─── RECORDED DATA ───
-- ==== Sys2Proof/Laws/State.lean ====
section
/-! SUPPORT. Sys2Proof/Laws/State.lean: what each update of a part of the state, and of a part of a group, leaves as it was, a lemma for each
field, and what a part reads after an update. -/

namespace Sys2Proof.Machine

/-! State.setGroup changes only `groups` -/

@[simp] theorem State.setGroup_agenda (s : State) (g : Group) : (s.setGroup g).agenda = s.agenda := rfl
@[simp] theorem State.setGroup_turn (s : State) (g : Group) : (s.setGroup g).turn = s.turn := rfl
@[simp] theorem State.setGroup_cur (s : State) (g : Group) : (s.setGroup g).cur = s.cur := rfl
@[simp] theorem State.setGroup_clockIn (s : State) (g : Group) : (s.setGroup g).clockIn = s.clockIn := rfl
@[simp] theorem State.setGroup_stamp (s : State) (g : Group) : (s.setGroup g).stamp = s.stamp := rfl
@[simp] theorem State.setGroup_freeCtr (s : State) (g : Group) : (s.setGroup g).freeCtr = s.freeCtr := rfl
@[simp] theorem State.setGroup_mem (s : State) (g : Group) : (s.setGroup g).mem = s.mem := rfl
@[simp] theorem State.setGroup_scratch (s : State) (g : Group) : (s.setGroup g).scratch = s.scratch := rfl
@[simp] theorem State.setGroup_writes (s : State) (g : Group) : (s.setGroup g).writes = s.writes := rfl
@[simp] theorem State.setGroup_co (s : State) (g : Group) : (s.setGroup g).co = s.co := rfl
@[simp] theorem State.setGroup_bitErrors (s : State) (g : Group) : (s.setGroup g).bitErrors = s.bitErrors := rfl
@[simp] theorem State.setGroup_tlb (s : State) (g : Group) : (s.setGroup g).tlb = s.tlb := rfl
@[simp] theorem State.setGroup_cores (s : State) (g : Group) : (s.setGroup g).cores = s.cores := rfl
@[simp] theorem State.setGroup_clusters (s : State) (g : Group) : (s.setGroup g).clusters = s.clusters := rfl
@[simp] theorem State.setGroup_teams (s : State) (g : Group) : (s.setGroup g).teams = s.teams := rfl
@[simp] theorem State.setGroup_grids (s : State) (g : Group) : (s.setGroup g).grids = s.grids := rfl
@[simp] theorem State.setGroup_fns (s : State) (g : Group) : (s.setGroup g).fns = s.fns := rfl
@[simp] theorem State.setGroup_requests (s : State) (g : Group) : (s.setGroup g).requests = s.requests := rfl
@[simp] theorem State.setGroup_signals (s : State) (g : Group) : (s.setGroup g).signals = s.signals := rfl
@[simp] theorem State.setGroup_armed (s : State) (g : Group) : (s.setGroup g).armed = s.armed := rfl
@[simp] theorem State.setGroup_prefetches (s : State) (g : Group) : (s.setGroup g).prefetches = s.prefetches := rfl
@[simp] theorem State.setGroup_ending (s : State) (g : Group) : (s.setGroup g).ending = s.ending := rfl
@[simp] theorem State.setGroup_loops (s : State) (g : Group) : (s.setGroup g).loops = s.loops := rfl
@[simp] theorem State.setGroup_feProp (s : State) (g : Group) : (s.setGroup g).feProp = s.feProp := rfl
@[simp] theorem State.setGroup_classRequests (s : State) (g : Group) : (s.setGroup g).classRequests = s.classRequests := rfl
@[simp] theorem State.setGroup_launchSeq (s : State) (g : Group) : (s.setGroup g).launchSeq = s.launchSeq := rfl
@[simp] theorem State.setGroup_scratchGen (s : State) (g : Group) : (s.setGroup g).scratchGen = s.scratchGen := rfl
@[simp] theorem State.setGroup_form (s : State) (g : Group) : (s.setGroup g).form = s.form := rfl
@[simp] theorem State.setGroup_step (s : State) (g : Group) : (s.setGroup g).step = s.step := rfl
@[simp] theorem State.setGroup_dev (s : State) (g : Group) : (s.setGroup g).dev = s.dev := rfl
@[simp] theorem State.setGroup_members (s : State) (g : Group) : (s.setGroup g).members = s.members := rfl
@[simp] theorem State.setGroup_ptime (s : State) (g : Group) : (s.setGroup g).ptime = s.ptime := rfl
@[simp] theorem State.setGroup_offs (s : State) (g : Group) : (s.setGroup g).offs = s.offs := rfl
@[simp] theorem State.setGroup_late (s : State) (g : Group) : (s.setGroup g).late = s.late := rfl
@[simp] theorem State.setGroup_lock (s : State) (g : Group) : (s.setGroup g).lock = s.lock := rfl
@[simp] theorem State.setGroup_root (s : State) (g : Group) : (s.setGroup g).root = s.root := rfl
@[simp] theorem State.setGroup_syncs (s : State) (g : Group) : (s.setGroup g).syncs = s.syncs := rfl
@[simp] theorem State.setGroup_podHeld (s : State) (g : Group) : (s.setGroup g).podHeld = s.podHeld := rfl
@[simp] theorem State.setGroup_podReleased (s : State) (g : Group) : (s.setGroup g).podReleased = s.podReleased := rfl
@[simp] theorem State.setGroup_podStarts (s : State) (g : Group) : (s.setGroup g).podStarts = s.podStarts := rfl
@[simp] theorem State.setGroup_podOut (s : State) (g : Group) : (s.setGroup g).podOut = s.podOut := rfl
@[simp] theorem State.setGroup_cap (s : State) (g : Group) : (s.setGroup g).cap = s.cap := rfl
@[simp] theorem State.setGroup_draww (s : State) (g : Group) : (s.setGroup g).draww = s.draww := rfl
@[simp] theorem State.setGroup_overPeriods (s : State) (g : Group) : (s.setGroup g).overPeriods = s.overPeriods := rfl
@[simp] theorem State.setGroup_overRun (s : State) (g : Group) : (s.setGroup g).overRun = s.overRun := rfl
@[simp] theorem State.setGroup_therm (s : State) (g : Group) : (s.setGroup g).therm = s.therm := rfl
@[simp] theorem State.setGroup_hold (s : State) (g : Group) : (s.setGroup g).hold = s.hold := rfl
@[simp] theorem State.setGroup_admitted (s : State) (g : Group) : (s.setGroup g).admitted = s.admitted := rfl
@[simp] theorem State.setGroup_window (s : State) (g : Group) : (s.setGroup g).window = s.window := rfl
@[simp] theorem State.setGroup_windowed (s : State) (g : Group) : (s.setGroup g).windowed = s.windowed := rfl
@[simp] theorem State.setGroup_sliceOwner (s : State) (g : Group) : (s.setGroup g).sliceOwner = s.sliceOwner := rfl
@[simp] theorem State.setGroup_slicePos (s : State) (g : Group) : (s.setGroup g).slicePos = s.slicePos := rfl
@[simp] theorem State.setGroup_units (s : State) (g : Group) : (s.setGroup g).units = s.units := rfl
@[simp] theorem State.setGroup_access (s : State) (g : Group) : (s.setGroup g).access = s.access := rfl
@[simp] theorem State.setGroup_frozen (s : State) (g : Group) : (s.setGroup g).frozen = s.frozen := rfl
@[simp] theorem State.setGroup_frozenHeld (s : State) (g : Group) : (s.setGroup g).frozenHeld = s.frozenHeld := rfl
@[simp] theorem State.setGroup_merrlast (s : State) (g : Group) : (s.setGroup g).merrlast = s.merrlast := rfl
@[simp] theorem State.setGroup_ports (s : State) (g : Group) : (s.setGroup g).ports = s.ports := rfl
@[simp] theorem State.setGroup_lostPeers (s : State) (g : Group) : (s.setGroup g).lostPeers = s.lostPeers := rfl
@[simp] theorem State.setGroup_fwState (s : State) (g : Group) : (s.setGroup g).fwState = s.fwState := rfl
@[simp] theorem State.setGroup_fwErr (s : State) (g : Group) : (s.setGroup g).fwErr = s.fwErr := rfl
@[simp] theorem State.setGroup_fwVersion (s : State) (g : Group) : (s.setGroup g).fwVersion = s.fwVersion := rfl
@[simp] theorem State.setGroup_fwstg (s : State) (g : Group) : (s.setGroup g).fwstg = s.fwstg := rfl
@[simp] theorem State.setGroup_flash (s : State) (g : Group) : (s.setGroup g).flash = s.flash := rfl
@[simp] theorem State.setGroup_fatal (s : State) (g : Group) : (s.setGroup g).fatal = s.fatal := rfl

/-! State.updGroup changes only `groups` -/

@[simp] theorem State.updGroup_agenda (s : State) (c n : Nat) (f : Group → Group) : (s.updGroup c n f).agenda = s.agenda := rfl
@[simp] theorem State.updGroup_turn (s : State) (c n : Nat) (f : Group → Group) : (s.updGroup c n f).turn = s.turn := rfl
@[simp] theorem State.updGroup_cur (s : State) (c n : Nat) (f : Group → Group) : (s.updGroup c n f).cur = s.cur := rfl
@[simp] theorem State.updGroup_clockIn (s : State) (c n : Nat) (f : Group → Group) : (s.updGroup c n f).clockIn = s.clockIn := rfl
@[simp] theorem State.updGroup_stamp (s : State) (c n : Nat) (f : Group → Group) : (s.updGroup c n f).stamp = s.stamp := rfl
@[simp] theorem State.updGroup_freeCtr (s : State) (c n : Nat) (f : Group → Group) : (s.updGroup c n f).freeCtr = s.freeCtr := rfl
@[simp] theorem State.updGroup_mem (s : State) (c n : Nat) (f : Group → Group) : (s.updGroup c n f).mem = s.mem := rfl
@[simp] theorem State.updGroup_scratch (s : State) (c n : Nat) (f : Group → Group) : (s.updGroup c n f).scratch = s.scratch := rfl
@[simp] theorem State.updGroup_writes (s : State) (c n : Nat) (f : Group → Group) : (s.updGroup c n f).writes = s.writes := rfl
@[simp] theorem State.updGroup_co (s : State) (c n : Nat) (f : Group → Group) : (s.updGroup c n f).co = s.co := rfl
@[simp] theorem State.updGroup_bitErrors (s : State) (c n : Nat) (f : Group → Group) : (s.updGroup c n f).bitErrors = s.bitErrors := rfl
@[simp] theorem State.updGroup_tlb (s : State) (c n : Nat) (f : Group → Group) : (s.updGroup c n f).tlb = s.tlb := rfl
@[simp] theorem State.updGroup_cores (s : State) (c n : Nat) (f : Group → Group) : (s.updGroup c n f).cores = s.cores := rfl
@[simp] theorem State.updGroup_clusters (s : State) (c n : Nat) (f : Group → Group) : (s.updGroup c n f).clusters = s.clusters := rfl
@[simp] theorem State.updGroup_teams (s : State) (c n : Nat) (f : Group → Group) : (s.updGroup c n f).teams = s.teams := rfl
@[simp] theorem State.updGroup_grids (s : State) (c n : Nat) (f : Group → Group) : (s.updGroup c n f).grids = s.grids := rfl
@[simp] theorem State.updGroup_fns (s : State) (c n : Nat) (f : Group → Group) : (s.updGroup c n f).fns = s.fns := rfl
@[simp] theorem State.updGroup_requests (s : State) (c n : Nat) (f : Group → Group) : (s.updGroup c n f).requests = s.requests := rfl
@[simp] theorem State.updGroup_signals (s : State) (c n : Nat) (f : Group → Group) : (s.updGroup c n f).signals = s.signals := rfl
@[simp] theorem State.updGroup_armed (s : State) (c n : Nat) (f : Group → Group) : (s.updGroup c n f).armed = s.armed := rfl
@[simp] theorem State.updGroup_prefetches (s : State) (c n : Nat) (f : Group → Group) : (s.updGroup c n f).prefetches = s.prefetches := rfl
@[simp] theorem State.updGroup_ending (s : State) (c n : Nat) (f : Group → Group) : (s.updGroup c n f).ending = s.ending := rfl
@[simp] theorem State.updGroup_loops (s : State) (c n : Nat) (f : Group → Group) : (s.updGroup c n f).loops = s.loops := rfl
@[simp] theorem State.updGroup_feProp (s : State) (c n : Nat) (f : Group → Group) : (s.updGroup c n f).feProp = s.feProp := rfl
@[simp] theorem State.updGroup_classRequests (s : State) (c n : Nat) (f : Group → Group) : (s.updGroup c n f).classRequests = s.classRequests := rfl
@[simp] theorem State.updGroup_launchSeq (s : State) (c n : Nat) (f : Group → Group) : (s.updGroup c n f).launchSeq = s.launchSeq := rfl
@[simp] theorem State.updGroup_scratchGen (s : State) (c n : Nat) (f : Group → Group) : (s.updGroup c n f).scratchGen = s.scratchGen := rfl
@[simp] theorem State.updGroup_form (s : State) (c n : Nat) (f : Group → Group) : (s.updGroup c n f).form = s.form := rfl
@[simp] theorem State.updGroup_step (s : State) (c n : Nat) (f : Group → Group) : (s.updGroup c n f).step = s.step := rfl
@[simp] theorem State.updGroup_dev (s : State) (c n : Nat) (f : Group → Group) : (s.updGroup c n f).dev = s.dev := rfl
@[simp] theorem State.updGroup_members (s : State) (c n : Nat) (f : Group → Group) : (s.updGroup c n f).members = s.members := rfl
@[simp] theorem State.updGroup_ptime (s : State) (c n : Nat) (f : Group → Group) : (s.updGroup c n f).ptime = s.ptime := rfl
@[simp] theorem State.updGroup_offs (s : State) (c n : Nat) (f : Group → Group) : (s.updGroup c n f).offs = s.offs := rfl
@[simp] theorem State.updGroup_late (s : State) (c n : Nat) (f : Group → Group) : (s.updGroup c n f).late = s.late := rfl
@[simp] theorem State.updGroup_lock (s : State) (c n : Nat) (f : Group → Group) : (s.updGroup c n f).lock = s.lock := rfl
@[simp] theorem State.updGroup_root (s : State) (c n : Nat) (f : Group → Group) : (s.updGroup c n f).root = s.root := rfl
@[simp] theorem State.updGroup_syncs (s : State) (c n : Nat) (f : Group → Group) : (s.updGroup c n f).syncs = s.syncs := rfl
@[simp] theorem State.updGroup_podHeld (s : State) (c n : Nat) (f : Group → Group) : (s.updGroup c n f).podHeld = s.podHeld := rfl
@[simp] theorem State.updGroup_podReleased (s : State) (c n : Nat) (f : Group → Group) : (s.updGroup c n f).podReleased = s.podReleased := rfl
@[simp] theorem State.updGroup_podStarts (s : State) (c n : Nat) (f : Group → Group) : (s.updGroup c n f).podStarts = s.podStarts := rfl
@[simp] theorem State.updGroup_podOut (s : State) (c n : Nat) (f : Group → Group) : (s.updGroup c n f).podOut = s.podOut := rfl
@[simp] theorem State.updGroup_cap (s : State) (c n : Nat) (f : Group → Group) : (s.updGroup c n f).cap = s.cap := rfl
@[simp] theorem State.updGroup_draww (s : State) (c n : Nat) (f : Group → Group) : (s.updGroup c n f).draww = s.draww := rfl
@[simp] theorem State.updGroup_overPeriods (s : State) (c n : Nat) (f : Group → Group) : (s.updGroup c n f).overPeriods = s.overPeriods := rfl
@[simp] theorem State.updGroup_overRun (s : State) (c n : Nat) (f : Group → Group) : (s.updGroup c n f).overRun = s.overRun := rfl
@[simp] theorem State.updGroup_therm (s : State) (c n : Nat) (f : Group → Group) : (s.updGroup c n f).therm = s.therm := rfl
@[simp] theorem State.updGroup_hold (s : State) (c n : Nat) (f : Group → Group) : (s.updGroup c n f).hold = s.hold := rfl
@[simp] theorem State.updGroup_admitted (s : State) (c n : Nat) (f : Group → Group) : (s.updGroup c n f).admitted = s.admitted := rfl
@[simp] theorem State.updGroup_window (s : State) (c n : Nat) (f : Group → Group) : (s.updGroup c n f).window = s.window := rfl
@[simp] theorem State.updGroup_windowed (s : State) (c n : Nat) (f : Group → Group) : (s.updGroup c n f).windowed = s.windowed := rfl
@[simp] theorem State.updGroup_sliceOwner (s : State) (c n : Nat) (f : Group → Group) : (s.updGroup c n f).sliceOwner = s.sliceOwner := rfl
@[simp] theorem State.updGroup_slicePos (s : State) (c n : Nat) (f : Group → Group) : (s.updGroup c n f).slicePos = s.slicePos := rfl
@[simp] theorem State.updGroup_units (s : State) (c n : Nat) (f : Group → Group) : (s.updGroup c n f).units = s.units := rfl
@[simp] theorem State.updGroup_access (s : State) (c n : Nat) (f : Group → Group) : (s.updGroup c n f).access = s.access := rfl
@[simp] theorem State.updGroup_frozen (s : State) (c n : Nat) (f : Group → Group) : (s.updGroup c n f).frozen = s.frozen := rfl
@[simp] theorem State.updGroup_frozenHeld (s : State) (c n : Nat) (f : Group → Group) : (s.updGroup c n f).frozenHeld = s.frozenHeld := rfl
@[simp] theorem State.updGroup_merrlast (s : State) (c n : Nat) (f : Group → Group) : (s.updGroup c n f).merrlast = s.merrlast := rfl
@[simp] theorem State.updGroup_ports (s : State) (c n : Nat) (f : Group → Group) : (s.updGroup c n f).ports = s.ports := rfl
@[simp] theorem State.updGroup_lostPeers (s : State) (c n : Nat) (f : Group → Group) : (s.updGroup c n f).lostPeers = s.lostPeers := rfl
@[simp] theorem State.updGroup_fwState (s : State) (c n : Nat) (f : Group → Group) : (s.updGroup c n f).fwState = s.fwState := rfl
@[simp] theorem State.updGroup_fwErr (s : State) (c n : Nat) (f : Group → Group) : (s.updGroup c n f).fwErr = s.fwErr := rfl
@[simp] theorem State.updGroup_fwVersion (s : State) (c n : Nat) (f : Group → Group) : (s.updGroup c n f).fwVersion = s.fwVersion := rfl
@[simp] theorem State.updGroup_fwstg (s : State) (c n : Nat) (f : Group → Group) : (s.updGroup c n f).fwstg = s.fwstg := rfl
@[simp] theorem State.updGroup_flash (s : State) (c n : Nat) (f : Group → Group) : (s.updGroup c n f).flash = s.flash := rfl
@[simp] theorem State.updGroup_fatal (s : State) (c n : Nat) (f : Group → Group) : (s.updGroup c n f).fatal = s.fatal := rfl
───
**YOUR ASSIGNMENT**
Find the word "fwVersion" in the entries. Copy each line that holds it.

**REPLY**
@[simp] theorem State.setGroup_fwVersion (s : State) (g : Group) : (s.setGroup g).fwVersion = s.fwVersion := rfl
@[simp] theorem State.updGroup_fwVersion (s : State) (c n : Nat) (f : Group → Group) : (s.updGroup c n f).fwVersion = s.fwVersion := rfl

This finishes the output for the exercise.